The Roth Court first admitted that the actual text of plaintiff’s greeting cards – “common and ordinary English words and phrases” – was in the public domain prior to plaintiff’s use and thus not original expression.[FN27] Roth, however, did not seek protection in the phrases themselves, but rather in the “arrangement of the words, their combination and plan, together with the appropriate art work” contained therein.[FN28] After agreeing with the district court that the specific elements of Roth’s cards, taken alone, were unprotectable,[FN29] the Court nonetheless held for the plaintiff on account of the cards’ overall similarities: “It appears to us that in total concept and feel the cards of United are the same as the copyrighted cards of Roth…[T]he characters depicted in the art work, the mood they portrayed, the combination of artwork conveying a particular mood with a particular message, and the arrangement of the words on the greeting card are substantially the same as in Roth’s cards.”[FN30] The filtration test would have required the Court to overlook each of these discrete elements in comparing the parties’ works. Indeed, the “total concept and feel” of Roth’s greeting cards would have struck Judge Hand as an untenably “high” level of generality at which to compare the designs. TC&F, by contrast, allowed the Ninth Circuit to sidestep the strictures of filtration and reach what it viewed as an equitable decision – but a decision precluded by copyright doctrine to date. In essence, its TC&F analysis took to an extreme the Arnstein proposition that substantial similarity should be judged from the perspective of a lay observer.
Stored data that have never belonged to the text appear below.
theorem State.MemOk.startKill {s : State} (h : s.MemOk) (j : Nat) : (s.startKill j).MemOk := by
  unfold State.startKill
  split
  · exact h
  · have hf : ∀ (t : State) (c : Nat), t.MemOk →
        (let t := if (t.ctx c 0).job = j then t.flush c 0 else t
         if (t.ctx c 1).job = j then t.flush c 1 else t).MemOk := by
      intro t c ht
      have h1 : (if (t.ctx c 0).job = j then t.flush c 0 else t).MemOk := by
        split
        · exact ht.flush _ _
        · exact ht
      generalize (if (t.ctx c 0).job = j then t.flush c 0 else t) = u at h1
      show (if (u.ctx c 1).job = j then u.flush c 1 else u).MemOk
      split
      · exact State.MemOk.flush h1 _ _
      · exact h1
    have hq := State.MemOk.foldl (fun s (p : Nat × Nat) => s.dropQw p.1 p.2) (fun _ p h => State.MemOk.dropQw h p.1 p.2) (s.banksOf j) s h
    generalize (s.banksOf j).foldl (fun s p => s.dropQw p.1 p.2) s = u at hq
    have h2 := State.MemOk.foldl _ hf ((List.range 256).filter fun c => !(u.core c).b0.stores.isEmpty || !(u.core c).b1.stores.isEmpty) u hq
    exact ⟨h2.mem, h2.mem0⟩

/-- Taking a trap writes its frame (R387). -/
theorem State.MemOk.takeTrap {s : State} (h : s.MemOk) (c b : Nat) (i : TrapInfo) : (s.takeTrap c b i).MemOk := by
  unfold State.takeTrap
  simp only
  split
  · exact State.MemOk.startKill (State.MemOk.report h _) _
  · have hw : (s.withdraw c b).MemOk := h.modCluster _ _
    have hd := State.MemOk.dropQw hw c b
    exact ⟨Sparse.wf_splice 0 _ _ _ hd.mem, hd.mem0⟩

/-- A bundle that commits nothing leaves memory as it stood before it. -/
theorem State.MemOk.undo {s : State} (h : s.MemOk) : s.undo.MemOk := ⟨h.mem0, h.mem0⟩

theorem State.MemOk.raiseAs {s : State} (h : s.MemOk) (i : TrapInfo) (r : Option FaultRec) : (s.raiseAs i r).MemOk := by
  have hu := h.undo
  have h1 : (s.undo.trapAs i r).MemOk := by
    unfold State.trapAs
    simp only
    apply State.MemOk.takeTrap
    split
    · split
      · exact hu
      · exact hu.report _
    · exact hu
  unfold State.raiseAs
  exact ⟨h1.mem, h.mem0⟩

theorem State.MemOk.raise {s : State} (h : s.MemOk) (cause : Nat) (addr : Word) (detail : BitVec 32 := 0) (bte : Word := 0) :
    (s.raise cause addr detail bte).MemOk := h.raiseAs _ _

theorem State.MemOk.raiseLate {s : State} (h : s.MemOk) : s.raiseLate.MemOk := h.raiseAs _ _

theorem State.MemOk.holdFor {s : State} (h : s.MemOk) (w : Option Await) : (s.holdFor w).MemOk := ⟨h.mem0, h.mem0⟩

theorem State.MemOk.parkFor {s : State} (h : s.MemOk) (w : Await) : (s.parkFor w).MemOk := ⟨h.mem0, h.mem0⟩

theorem State.MemOk.raiseFault {s : State} (h : s.MemOk) (cause access : Nat) (va detail : Word) (bte : Word := 0) :
    (s.raiseFault cause access va detail bte).MemOk := by
  unfold State.raiseFault
  simp only
  split
  · have h1 : ∀ r, (s.undo.absentAs r).MemOk := by
      intro r
      unfold State.absentAs
      simp only
      split
      · exact h.undo.takeTrap _ _ _
      · exact (h.undo.report _).modCtx _ _ _
    exact ⟨(h1 _).mem, h.mem0⟩
  · exact h.raiseAs _ _

/-! Translation (R235 to R252) -/

theorem State.MemOk.markUsed {s : State} (h : s.MemOk) (l : Leaf) (w : Bool) : (s.markUsed l w).MemOk := by
  unfold State.markUsed
  simp only
  generalize (if w then (0x180 : Word) else 0x80) = m
  split
  · exact h
  · exact ⟨Sparse.wf_splice 0 _ _ _ h.mem, h.mem0⟩

theorem State.MemOk.cacheLeaf {s : State} (h : s.MemOk) (g : Agent) (l : Leaf) : (s.cacheLeaf g l).MemOk := by
  unfold State.cacheLeaf
  split
  · exact h
  · exact ⟨h.mem, h.mem0⟩

theorem State.MemOk.propose {s : State} (h : s.MemOk) (d frame : Nat) : (s.propose d frame).MemOk := by
  unfold State.propose
  simp only
  split
  · exact h.modCluster _ _
  · exact State.MemOk.modCluster (State.MemOk.putNum (State.MemOk.putNum h _ _ _ _) _ _ _ _) _ _

theorem State.MemOk.hptCountUp {s : State} (h : s.MemOk) (d frame : Nat) (p : Bool) : (s.hptCountUp d frame p).MemOk := by
  unfold State.hptCountUp
  simp only
  split
  · split
    · exact State.MemOk.modCluster (State.MemOk.modCluster h _ _) _ _
    · exact State.MemOk.modCluster (State.MemOk.propose (State.MemOk.modCluster h _ _) _ _) _ _
  · exact h.modCluster _ _

theorem State.MemOk.track {s : State} (h : s.MemOk) (g : Agent) (q : XReq) (l : Leaf) (va : Word) (len : Nat) :
    (s.track g q l va len).MemOk := by
  unfold State.track
  simp only
  split
  · have hr : ∀ (n : Nat) (t : State), t.MemOk →
        (n.repeat (fun t => t.hptCountUp (pteHidx l.entry) (l.pa va / 16384) (pteP l.entry)) t).MemOk := by
      intro n
      induction n with
      | zero => intro t ht; exact ht
      | succ n ih => intro t ht; exact State.MemOk.hptCountUp (ih t ht) _ _ _
    exact hr _ _ h.useFree
  · exact h

theorem State.MemOk.chooseStale {s : State} (h : s.MemOk) (ls : List Leaf) : (s.chooseStale ls).2.MemOk := by
  induction ls generalizing s with
  | nil => exact h
  | cons l ls ih =>
    unfold State.chooseStale
    split
    · exact h.useFree
    · exact ih h.useFree

/-- A map changed key by key, each value found in the map so far, keeps its form. -/
theorem Memory.wf_foldl_set {α : Type} (f : α → Nat) (g : List Host.Cell → α → Byte) (as : List α) (m : List Host.Cell)
    (h : Memory.wf m = true) : Memory.wf (as.foldl (fun m e => Sparse.set 0 m (f e) (g m e)) m) = true := by
  induction as generalizing m with
  | nil => exact h
  | cons a as ih => exact ih _ (Sparse.wf_set 0 m _ _ h)

theorem State.MemOk.unpin {s : State} (h : s.MemOk) (d : Nat) (e : TlbEntry) : (s.unpin d e).MemOk := by
  unfold State.unpin
  simp only
  exact ⟨Sparse.wf_filter 0 _ _ (Memory.wf_foldl_set (fun e : Nat × Bool => e.1) (fun m e => Sparse.get 0 m (pinKey d e.1)) _ _ h.mem), h.mem0⟩

theorem State.MemOk.trimPinned {s : State} (h : s.MemOk) (d : Nat) : (s.trimPinned d).MemOk :=
  State.MemOk.foldl _ (fun _ e h => State.MemOk.unpin h d e) _ s h

theorem State.MemOk.pinned {s : State} (h : s.MemOk) (d : Nat) (e : TlbEntry) (pa : Nat) : (s.pinned d e pa).2.MemOk := by
  unfold State.pinned
  simp only
  split
  · exact h
  · split
    · exact h
    · split
      · exact ⟨(h.moveBytes _ _ _).mem, h.mem0⟩
      · exact ⟨h.mem, h.mem0⟩

theorem State.MemOk.through {s : State} (h : s.MemOk) (g : Agent) (q : XReq) (l : Leaf) (va : Word) (len : Nat) :
    (s.through g q l va len).2.MemOk := by
  unfold State.through
  simp only
  split
  · exact (((h.markUsed l q.write).cacheLeaf g l).track g q l va len).pinned _ _ _
  · exact ((h.markUsed l q.write).cacheLeaf g l).track g q l va len

theorem State.MemOk.leafDetail {s : State} (h : s.MemOk) (g : Agent) (l : Leaf) (va : Word) : (s.leafDetail g l va).2.MemOk := by
  unfold State.leafDetail
  simp only
  split
  · exact h
  · split
    · exact h.useFree
    · exact h

/-- Translation sets A and D bits and may fetch a page into a slice (R236, R252). -/
theorem State.MemOk.translate {s : State} (h : s.MemOk) (g : Agent) (q : XReq) (va : Word) (len : Nat) : (s.translate g q va len).2.MemOk := by
  unfold State.translate
  have h1 := h.chooseStale (s.stale g va)
  simp only
  have take : ∀ l : Leaf, (if leafFault g q l va ≠ 0 then
      ((.error ⟨leafFault g q l va, va, ((s.chooseStale (s.stale g va)).2.leafDetail g l va).1, none⟩ : Except XFault Nat),
        ((s.chooseStale (s.stale g va)).2.leafDetail g l va).2.cacheLeaf g l)
      else (.ok ((s.chooseStale (s.stale g va)).2.through g q l va len).1, ((s.chooseStale (s.stale g va)).2.through g q l va len).2)).2.MemOk := by
    intro l
    split
    · exact (h1.leafDetail g l va).cacheLeaf g l
    · exact h1.through g q l va len
  split
  · exact take _
  · split
    · exact take _
    · exact h1

theorem State.MemOk.fillSector {s : State} (h : s.MemOk) (g : Agent) (n : Nat) (r : Region) (sec : Nat) :
    (s.fillSector g n r sec).2.MemOk := by
  unfold State.fillSector
  simp only
  generalize ha : s.translate g { homed := true } _ _ = a
  have h1 : a.2.MemOk := by rw [← ha]; exact h.translate _ _ _ _
  split
  · exact h1
  · rename_i key0 s1
    have h2 : (if r.zfill then (s1.putBytes g.core (ldmKey g.core (r.ldmbase * 16384 + 1024 * sec)) (List.replicate 1024 0)).moveCode
          fun m => Sparse.splice 0 m (ldmKey g.core (r.ldmbase * 16384 + 1024 * sec)) (List.replicate 1024 0)
        else (s1.moveBytes key0 (ldmKey g.core (r.ldmbase * 16384 + 1024 * sec)) 1024).moveCode fun m =>
          Sparse.copyRun m key0 (ldmKey g.core (r.ldmbase * 16384 + 1024 * sec)) 1024).MemOk := by
      split
      · exact (State.MemOk.putBytes h1 _ _ _).moveCode _
      · exact (State.MemOk.moveBytes h1 _ _ _).moveCode _
    exact ⟨h2.mem, h2.mem0⟩

theorem State.MemOk.touchSectors {s : State} (h : s.MemOk) (g : Agent) (n : Nat) (w : Bool) (secs : List Nat) :
    (s.touchSectors g n w secs).2.MemOk := by
  induction secs generalizing s with
  | nil => exact h
  | cons sec secs ih =>
    have next : ∀ t : State, t.MemOk → ((if w then t.modRegion g.core n fun r => { r with dirty := r.dirty.set false sec true }
        else t).touchSectors g n w secs).2.MemOk := by
      intro t ht
      apply ih
      split
      · exact ht.modRegion _ _ _
      · exact ht
    unfold State.touchSectors
    simp only
    split
    · exact next s h
    · generalize ha : s.fillSector g n _ sec = a
      have h1 : a.2.MemOk := by rw [← ha]; exact h.fillSector _ _ _ _
      split
      · exact h1
      · exact next _ h1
Professor Nimmer traces the Second Circuit’s first use of TC&F to a 1976 case involving a children’s book.[FN31] Plaintiff, author of My Mother Is the Most Beautiful Woman in the World, claimed that the producers of Sesame Street had copied her book in a televised skit.[FN32] Both parties’ works, it turns out, were based on an underlying story in the public domain.[FN33] But the Court’s substantial similarity analysis mirrored that in Roth: “We must first note that both stories, intended for children, are necessarily less complex than some other works submitted to the pattern analysis [from Nichols]…Therefore, in addition to the essential sequence of events, we might properly consider the ‘total concept and feel’ of the works in question.”[FN34] The Court then examined the TC&F of each party’s work, despite its previous determination that the underlying public domain story was unprotectable. Unlike in Roth, where filtration and TC&F led to contradictory results, both tests in Reyher pointed toward non-infringement.[FN35] Nonetheless, the Court managed to reincorporate unprotectable expression into its substantial similarity analysis by way of TC&F – this time, under the rationale that the works at issue appealed to children, who might be less likely to pick out subtle variations.
Whereas Roth and Reyher demonstrate a “pure” application of TC&F, under which a court compares the entirety of the plaintiff’s work to defendant’s, the test also appears, somewhat illogically, in combination with filtration. Most often in the context of literary works, a court will include TC&F as an “element” alongside other variables (e.g. plot, character) in its substantial similarity analysis. In Williams, as we have seen, the Court filtered unprotectable elements from plaintiff’s work before comparing it to defendant’s.[FN36] But it included TC&F within the context of this filtration framework: “[W]e examine the similarities in such aspects as the total concept and feel, theme, characters, plot, sequence, pace and setting of the Dinosaur World books and the Jurassic Park works.”[FN37] Its conclusion on the issue of TC&F is striking:
[T]he total concept and feel of the two works differ substantially. The Jurassic Park works are high-tech horror stories with villainous characters and gruesome bloodshed. Books II and III of Dinosaur World series, by contrast, are adventure stories and, although suspenseful in places, have happy endings…The total concept and feel of the Jurassic Park works is of a world out of control, while Williams’s Dinosaur World is well under control.[FN38]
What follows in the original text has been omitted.